▶ [DIRECTIONS]
A complete, exact copy of the records below is the required result.

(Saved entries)
= Beginning of Section =

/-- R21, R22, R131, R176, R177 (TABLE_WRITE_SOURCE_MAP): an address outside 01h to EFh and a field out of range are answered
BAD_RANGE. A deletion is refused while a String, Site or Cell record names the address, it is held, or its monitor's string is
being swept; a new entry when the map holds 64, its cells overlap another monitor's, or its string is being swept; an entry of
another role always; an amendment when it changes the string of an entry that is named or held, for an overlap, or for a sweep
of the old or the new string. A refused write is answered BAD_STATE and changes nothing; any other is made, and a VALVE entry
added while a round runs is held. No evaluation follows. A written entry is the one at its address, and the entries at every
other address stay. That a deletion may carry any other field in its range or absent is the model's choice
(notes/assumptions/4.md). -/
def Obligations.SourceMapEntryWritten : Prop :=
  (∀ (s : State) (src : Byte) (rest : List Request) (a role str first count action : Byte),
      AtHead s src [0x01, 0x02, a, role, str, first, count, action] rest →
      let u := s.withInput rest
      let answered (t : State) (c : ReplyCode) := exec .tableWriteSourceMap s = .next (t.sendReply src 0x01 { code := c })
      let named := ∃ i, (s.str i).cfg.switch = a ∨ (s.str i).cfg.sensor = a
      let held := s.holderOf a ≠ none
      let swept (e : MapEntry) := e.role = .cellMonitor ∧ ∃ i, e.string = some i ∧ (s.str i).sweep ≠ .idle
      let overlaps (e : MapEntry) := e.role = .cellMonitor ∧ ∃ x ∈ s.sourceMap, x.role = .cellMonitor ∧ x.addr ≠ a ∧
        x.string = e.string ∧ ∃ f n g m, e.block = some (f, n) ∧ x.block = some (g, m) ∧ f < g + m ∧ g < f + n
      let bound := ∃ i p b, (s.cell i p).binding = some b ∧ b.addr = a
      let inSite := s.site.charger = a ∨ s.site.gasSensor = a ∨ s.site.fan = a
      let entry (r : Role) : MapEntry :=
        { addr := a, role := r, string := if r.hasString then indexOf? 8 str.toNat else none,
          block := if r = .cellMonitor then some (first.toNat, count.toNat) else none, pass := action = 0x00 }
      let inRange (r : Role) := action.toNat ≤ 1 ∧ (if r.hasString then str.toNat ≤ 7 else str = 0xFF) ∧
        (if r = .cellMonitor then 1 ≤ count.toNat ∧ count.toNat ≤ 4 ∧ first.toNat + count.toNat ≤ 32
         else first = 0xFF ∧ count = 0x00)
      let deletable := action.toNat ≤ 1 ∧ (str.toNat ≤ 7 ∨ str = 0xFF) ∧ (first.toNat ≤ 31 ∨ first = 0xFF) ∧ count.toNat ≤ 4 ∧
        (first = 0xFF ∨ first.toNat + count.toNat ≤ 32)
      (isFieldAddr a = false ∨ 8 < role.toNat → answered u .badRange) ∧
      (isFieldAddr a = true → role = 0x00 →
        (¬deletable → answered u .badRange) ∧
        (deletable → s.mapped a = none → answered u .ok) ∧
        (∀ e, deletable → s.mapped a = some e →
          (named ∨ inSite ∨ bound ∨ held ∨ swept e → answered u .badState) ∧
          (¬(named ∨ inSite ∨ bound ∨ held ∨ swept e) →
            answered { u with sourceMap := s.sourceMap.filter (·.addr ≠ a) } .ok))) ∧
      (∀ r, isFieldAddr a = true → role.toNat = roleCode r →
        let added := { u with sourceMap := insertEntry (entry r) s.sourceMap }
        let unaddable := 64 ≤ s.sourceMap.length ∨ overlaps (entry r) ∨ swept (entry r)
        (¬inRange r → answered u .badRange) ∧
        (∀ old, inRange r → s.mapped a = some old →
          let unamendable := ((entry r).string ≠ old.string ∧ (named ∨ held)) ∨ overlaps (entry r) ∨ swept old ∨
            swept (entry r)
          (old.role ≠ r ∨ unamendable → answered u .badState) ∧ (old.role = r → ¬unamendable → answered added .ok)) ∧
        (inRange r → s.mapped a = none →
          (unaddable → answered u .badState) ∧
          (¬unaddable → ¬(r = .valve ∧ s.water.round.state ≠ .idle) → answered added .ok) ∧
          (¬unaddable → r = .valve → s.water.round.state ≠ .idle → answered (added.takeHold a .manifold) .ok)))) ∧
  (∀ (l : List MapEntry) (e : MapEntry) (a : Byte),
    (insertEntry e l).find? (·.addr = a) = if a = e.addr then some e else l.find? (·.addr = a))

= End of Section =

▶ [EXERCISE ANSWER]
/-- R21, R22, R131, R176, R177 (TABLE_WRITE_SOURCE_MAP): an address outside 01h to EFh and a field out of range are answered
BAD_RANGE. A deletion is refused while a String, Site or Cell record names the address, it is held, or its monitor's string is
being swept; a new entry when the map holds 64, its cells overlap another monitor's, or its string is being swept; an entry of
another role always; an amendment when it changes the string of an entry that is named or held, for an overlap, or for a sweep
of the old or the new string. A refused write is answered BAD_STATE and changes nothing; any other is made, and a VALVE entry
added while a round runs is held. No evaluation follows. A written entry is the one at its address, and the entries at every
other address stay. That a deletion may carry any other field in its range or absent is the model's choice
(notes/assumptions/4.md). -/
def Obligations.SourceMapEntryWritten : Prop :=
  (∀ (s : State) (src : Byte) (rest : List Request) (a role str first count action : Byte),
      AtHead s src [0x01, 0x02, a, role, str, first, count, action] rest →
      let u := s.withInput rest
      let answered (t : State) (c : ReplyCode) := exec .tableWriteSourceMap s = .next (t.sendReply src 0x01 { code := c })
      let named := ∃ i, (s.str i).cfg.switch = a ∨ (s.str i).cfg.sensor = a
      let held := s.holderOf a ≠ none
      let swept (e : MapEntry) := e.role = .cellMonitor ∧ ∃ i, e.string = some i ∧ (s.str i).sweep ≠ .idle
      let overlaps (e : MapEntry) := e.role = .cellMonitor ∧ ∃ x ∈ s.sourceMap, x.role = .cellMonitor ∧ x.addr ≠ a ∧
        x.string = e.string ∧ ∃ f n g m, e.block = some (f, n) ∧ x.block = some (g, m) ∧ f < g + m ∧ g < f + n
      let bound := ∃ i p b, (s.cell i p).binding = some b ∧ b.addr = a
      let inSite := s.site.charger = a ∨ s.site.gasSensor = a ∨ s.site.fan = a
      let entry (r : Role) : MapEntry :=
        { addr := a, role := r, string := if r.hasString then indexOf? 8 str.toNat else none,
          block := if r = .cellMonitor then some (first.toNat, count.toNat) else none, pass := action = 0x00 }
      let inRange (r : Role) := action.toNat ≤ 1 ∧ (if r.hasString then str.toNat ≤ 7 else str = 0xFF) ∧
        (if r = .cellMonitor then 1 ≤ count.toNat ∧ count.toNat ≤ 4 ∧ first.toNat + count.toNat ≤ 32
         else first = 0xFF ∧ count = 0x00)
      let deletable := action.toNat ≤ 1 ∧ (str.toNat ≤ 7 ∨ str = 0xFF) ∧ (first.toNat ≤ 31 ∨ first = 0xFF) ∧ count.toNat ≤ 4 ∧
        (first = 0xFF ∨ first.toNat + count.toNat ≤ 32)
      (isFieldAddr a = false ∨ 8 < role.toNat → answered u .badRange) ∧
      (isFieldAddr a = true → role = 0x00 →
        (¬deletable → answered u .badRange) ∧
        (deletable → s.mapped a = none → answered u .ok) ∧
        (∀ e, deletable → s.mapped a = some e →
          (named ∨ inSite ∨ bound ∨ held ∨ swept e → answered u .badState) ∧
          (¬(named ∨ inSite ∨ bound ∨ held ∨ swept e) →
            answered { u with sourceMap := s.sourceMap.filter (·.addr ≠ a) } .ok))) ∧
      (∀ r, isFieldAddr a = true → role.toNat = roleCode r →
        let added := { u with sourceMap := insertEntry (entry r) s.sourceMap }
        let unaddable := 64 ≤ s.sourceMap.length ∨ overlaps (entry r) ∨ swept (entry r)
        (¬inRange r → answered u .badRange) ∧
        (∀ old, inRange r → s.mapped a = some old →
          let unamendable := ((entry r).string ≠ old.string ∧ (named ∨ held)) ∨ overlaps (entry r) ∨ swept old ∨
            swept (entry r)
          (old.role ≠ r ∨ unamendable → answered u .badState) ∧ (old.role = r → ¬unamendable → answered added .ok)) ∧
        (inRange r → s.mapped a = none →
          (unaddable → answered u .badState) ∧
          (¬unaddable → ¬(r = .valve ∧ s.water.round.state ≠ .idle) → answered added .ok) ∧
          (¬unaddable → r = .valve → s.water.round.state ≠ .idle → answered (added.takeHold a .manifold) .ok)))) ∧
  (∀ (l : List MapEntry) (e : MapEntry) (a : Byte),
    (insertEntry e l).find? (·.addr = a) = if a = e.addr then some e else l.find? (·.addr = a))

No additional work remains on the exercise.